# Mic advise



## bwspot (May 16, 2014)

Hello,
I am new to REW so please forgive me if I ask a question that was asked before.
I do have two AVR that will drive 2 speakers. (stereo sound only) that i want to compare and measure to find out which produces better signal. What do i need for a job?
thx


----------



## Wayne A. Pflughaupt (Apr 13, 2006)

If I understand, you want to take measurements of your speakers connected to the two AVRs to see which AVR is better?

Regards, 
Wayne


----------



## bwspot (May 16, 2014)

Wayne A. Pflughaupt said:


> If I understand, you want to take measurements of your speakers connected to the two AVRs to see which AVR is better?
> 
> Regards,
> Wayne


Yes, that's it.


----------



## Wayne A. Pflughaupt (Apr 13, 2006)

Gotcha.



bwspot said:


> What do i need for a job?
> thx


Either a USB mic such as the UMIK-1 from miniDSP or a calibrated Dayton UMM6 from Cross Spectrum is generally accepted as the cheapest and easiest route these days.

That said, if you can’t hear a difference between the two receivers you won’t be able to measure a difference, and even if you can you probably still won’t be able to measure a difference.
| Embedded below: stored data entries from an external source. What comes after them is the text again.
/-- The stack pointer after a write to the register an operand byte names: only the byte 7 names it. -/
theorem sp_writeReg_of_operand {a : Byte} {ra : Reg} (ha : a.toNat = ra.val) (v : Byte) (s : State) :
    sp (writeReg ra v s) = if a = 7 then v else sp s := by
  have h7 : Config.spIndex = ra ↔ a = 7 := by
    rw [Fin.ext_iff, ← BitVec.toNat_inj, ha]
    exact eq_comm
  rw [sp, readReg_writeReg, sp, if_congr h7 rfl rfl]

/-- Settles O18: of the causes of a fault, a good register operand rules out one and the others are those listed. -/
theorem handlersRaiseOnlyTheirFaults : Obligations.HandlersRaiseOnlyTheirFaults := by
  intro i s t hwf h herr
  rcases exec_err_or_cause h with heq | ⟨k, hcause, rfl⟩
  · exact absurd heq herr
  · cases hcause with
    | register hbad =>
      rw [hwf] at hbad
      cases hbad
    | divisor a hb h0 => exact .inl ⟨a, _, _, rfl, hb, h0, rfl⟩
    | push a h0 => exact .inr (.inl ⟨a, .inl rfl, h0, rfl⟩)
    | call a h0 => exact .inr (.inl ⟨a, .inr rfl, h0, rfl⟩)
    | pop ha htop => exact .inr (.inr (.inl ⟨_, rfl, (sp_writeReg_of_operand ha _ s).symm.trans htop, rfl⟩))
    | ret htop => exact .inr (.inr (.inr ⟨rfl, htop, rfl⟩))

end Sys2Proof.Machine
end

section
/-! Proofs: what LDI, PRN and HLT do where they complete (41_load_print_halt.md). Each is the equation of its meaning
once the register check has passed; the statement writes the updates of that equation out field by field. -/

namespace Sys2Proof.Machine

/-- Settles O24: past the register check LDI is a register write followed by an advance, by `execLdi_eq`. -/
theorem ldiLoadsTheImmediate : Obligations.LdiLoadsTheImmediate := fun s a imm ra ha =>
  calc exec (.ldi a imm) s
    _ = execLdi a imm s := exec_ldi a imm s
    _ = .next (advance .f2ri (writeReg ra imm s)) := execLdi_eq ha imm s

/-- Settles O25: past the register check PRN is an output followed by an advance, by `execPrn_eq`. -/
theorem prnEmitsTheRegister : Obligations.PrnEmitsTheRegister := fun s a ra ha =>
  calc exec (.prn a) s
    _ = execPrn a s := exec_prn a s
    _ = .next (advance .f1r (output (readReg s ra) s)) := execPrn_eq ha s

/-- Settles O26: HLT is `halt` alone, with no register to check and no advance. -/
theorem hltHaltsInPlace : Obligations.HltHaltsInPlace := exec_hlt

end Sys2Proof.Machine
end

section
/-! Proofs: the ALU and the five instructions that use it (42_alu.md). The rows of the ALU's table are stated on exact
integers; an instruction whose register operands are good does what its row says. -/

namespace Sys2Proof.Machine

/-! The ALU's table, row by row (R120, R127). -/

section Table

variable (va vb : Byte)

theorem aluApply_add : aluApply .add va vb = .value (BitVec.ofNat 8 ((va.toNat + vb.toNat) % 256)) :=
  congrArg AluResult.value (BitVec.eq_of_toNat_eq (by simp))

theorem aluApply_sub : aluApply .sub va vb = .value (BitVec.ofInt 8 (((va.toNat : Int) - vb.toNat) % 256)) := by
  have hsub : va - vb = BitVec.ofInt 8 (((va.toNat : Int) - vb.toNat) % 256) := by
    apply BitVec.eq_of_toNat_eq
    rw [BitVec.toNat_sub, BitVec.toNat_ofInt]
    omega
  exact congrArg AluResult.value hsub

theorem aluApply_mul : aluApply .mul va vb = .value (BitVec.ofNat 8 ((va.toNat * vb.toNat) % 256)) :=
  congrArg AluResult.value (BitVec.eq_of_toNat_eq (by simp))

theorem aluApply_other : aluApply .other va vb = .fault .unsupportedOperation := rfl

variable {va vb}

theorem aluApply_div_by_zero (h : vb = 0) : aluApply .div va vb = .fault .divisionByZero := if_pos h

theorem aluApply_div_of_ne_zero (h : vb ≠ 0) :
    aluApply .div va vb = .value (BitVec.ofNat 8 (va.toNat / vb.toNat)) := by
  rw [← BitVec.udiv_def]
  exact if_neg h

theorem compareFlags_of_eq (h : va.toNat = vb.toNat) : compareFlags va vb = flagE := if_pos (BitVec.eq_of_toNat_eq h)

theorem compareFlags_of_gt (h : va.toNat > vb.toNat) : compareFlags va vb = flagG := by
  have hne : va ≠ vb := ne_of_apply_ne BitVec.toNat h.ne'
  rw [compareFlags, if_neg hne, if_pos h]

theorem compareFlags_of_lt (h : va.toNat < vb.toNat) : compareFlags va vb = flagL := by
  have hne : va ≠ vb := ne_of_apply_ne BitVec.toNat h.ne
  rw [compareFlags, if_neg hne, if_neg h.asymm]

end Table

/-- Settles O23: the rows of the table, CMP's by the order of the two values. -/
theorem aluApplyFollowsItsTable : Obligations.AluApplyFollowsItsTable := fun va vb =>
  ⟨aluApply_add va vb, aluApply_sub va vb, aluApply_mul va vb,
    fun h => aluApply_div_by_zero (BitVec.eq_of_toNat_eq h),
    fun h => aluApply_div_of_ne_zero (ne_of_apply_ne BitVec.toNat h),
    fun h => congrArg AluResult.flags (compareFlags_of_eq h),
    fun h => congrArg AluResult.flags (compareFlags_of_gt h),
    fun h => congrArg AluResult.flags (compareFlags_of_lt h),
    aluApply_other va vb⟩

/-! The bits of the flags CMP computes (R27, R125). -/

theorem compareFlags_order_bits (va vb : Byte) :
    (compareFlags va vb).getLsbD 0 = decide (va.toNat = vb.toNat) ∧
      (compareFlags va vb).getLsbD 1 = decide (va.toNat > vb.toNat) ∧
      (compareFlags va vb).getLsbD 2 = decide (va.toNat < vb.toNat) := by
  rcases lt_trichotomy va.toNat vb.toNat with h | h | h
  · simp [compareFlags_of_lt h, flagL, h, h.ne, h.le]
  · simp [compareFlags_of_eq h, flagE, h]
  · simp [compareFlags_of_gt h, flagG, h, h.ne', h.le]

theorem compareFlags_high_bits (va vb : Byte) {k : Nat} (hk : 3 ≤ k) : (compareFlags va vb).getLsbD k = false := by
  have hsmall : (compareFlags va vb).toNat < 2 ^ 3 := by
    rcases compareFlags_cases va vb with h | h | h <;> rw [h] <;> decide
  exact Nat.testBit_lt_two_pow (hsmall.trans_le (Nat.pow_le_pow_right (by decide) hk))

/-! The engine's part, by the ALU's answer. -/

section Engine

variable {op : AluOp} {a b : Byte} {ra rb : Reg} {s : State} (ha : a.toNat = ra.val) (hb : b.toNat = rb.val)
include ha hb

theorem execAlu_of_value {v : Byte} (h : aluApply op (readReg s ra) (readReg s rb) = .value v) :
    execAlu op a b s = .next { s with regs := s.regs.set ra v, pc := s.pc + 3 } := by
  rw [execAlu_eq op ha hb, h]
  rfl

theorem execAlu_of_flags {f : Byte} (h : aluApply op (readReg s ra) (readReg s rb) = .flags f) :
    execAlu op a b s = .next { s with fl := f, pc := s.pc + 3 } := by
  rw [execAlu_eq op ha hb, h]
  rfl

theorem execAlu_of_fault {k : FaultKind} (h : aluApply op (readReg s ra) (readReg s rb) = .fault k) :
    execAlu op a b s = .next { s with run := .halted, err := some ⟨k, s.pc⟩ } := by
  rw [execAlu_eq op ha hb, h]
  rfl

end Engine

/-- Settles O31: CMP writes the flags of the ALU's answer, whose bits the order of the two values decides. -/
theorem cmpSetsExactlyOneFlag : Obligations.CmpSetsExactlyOneFlag := by
  intro s a b ra rb ha hb
  obtain ⟨hE, hG, hL⟩ := compareFlags_order_bits (readReg s ra) (readReg s rb)
  exact ⟨compareFlags (readReg s ra) (readReg s rb), (exec_cmp a b s).trans (execAlu_of_flags ha hb rfl),
    hE, hG, hL, fun _ hk => compareFlags_high_bits _ _ hk⟩

/-- Settles O27, by the row of ADD. -/
theorem addStoresTheWrappedSum : Obligations.AddStoresTheWrappedSum := fun s a b _ _ ha hb =>
  (exec_add a b s).trans (execAlu_of_value ha hb (aluApply_add _ _))

/-- Settles O28, by the row of SUB. -/
theorem subStoresTheWrappedDifference : Obligations.SubStoresTheWrappedDifference := fun s a b _ _ ha hb =>
  (exec_sub a b s).trans (execAlu_of_value ha hb (aluApply_sub _ _))

/-- Settles O29, by the row of MUL. -/
theorem mulStoresTheWrappedProduct : Obligations.MulStoresTheWrappedProduct := fun s a b _ _ ha hb =>
  (exec_mul a b s).trans (execAlu_of_value ha hb (aluApply_mul _ _))

/-- Settles O30, by the row of DIV for a divisor other than 0. -/
theorem divStoresTheFloorQuotient : Obligations.DivStoresTheFloorQuotient := fun s a b _ _ ha hb h0 =>
  (exec_div a b s).trans (execAlu_of_value ha hb (aluApply_div_of_ne_zero h0))

/-- Settles O20: the ALU answers DivisionByZero, and the engine takes that fault. -/
theorem divByZeroChangesOnlyRunAndErr : Obligations.DivByZeroChangesOnlyRunAndErr := fun s a b _ _ ha hb h0 =>
  (exec_div a b s).trans (execAlu_of_fault ha hb (aluApply_div_by_zero h0))

end Sys2Proof.Machine
end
An in-room measurement from speakers is not a good way to test electronics. That’s why you never seen in done with professional reviews. Simple loop-back measurements with REW can be more enlightening than room measurements, and they don’t require a mic.

Regards, 
Wayne


----------



## bwspot (May 16, 2014)

Wayne A. Pflughaupt said:


> Gotcha.
> 
> Either a USB mic such as the UMIK-1 from miniDSP or a calibrated Dayton UMM6 from Cross Spectrum is generally accepted as the cheapest and easiest route these days.
> 
> ...


thx i need to read more as seems like according to what you say i can just output signal from the laptop to avr and input it back and measure? What cable is used for that? HDMI? Or regular analog input output jack?


----------



## Wayne A. Pflughaupt (Apr 13, 2006)

You’d need an analog cable with connector ends compatible with whatever jacks your computer and AVR are using.

Regards, 
Wayne


----------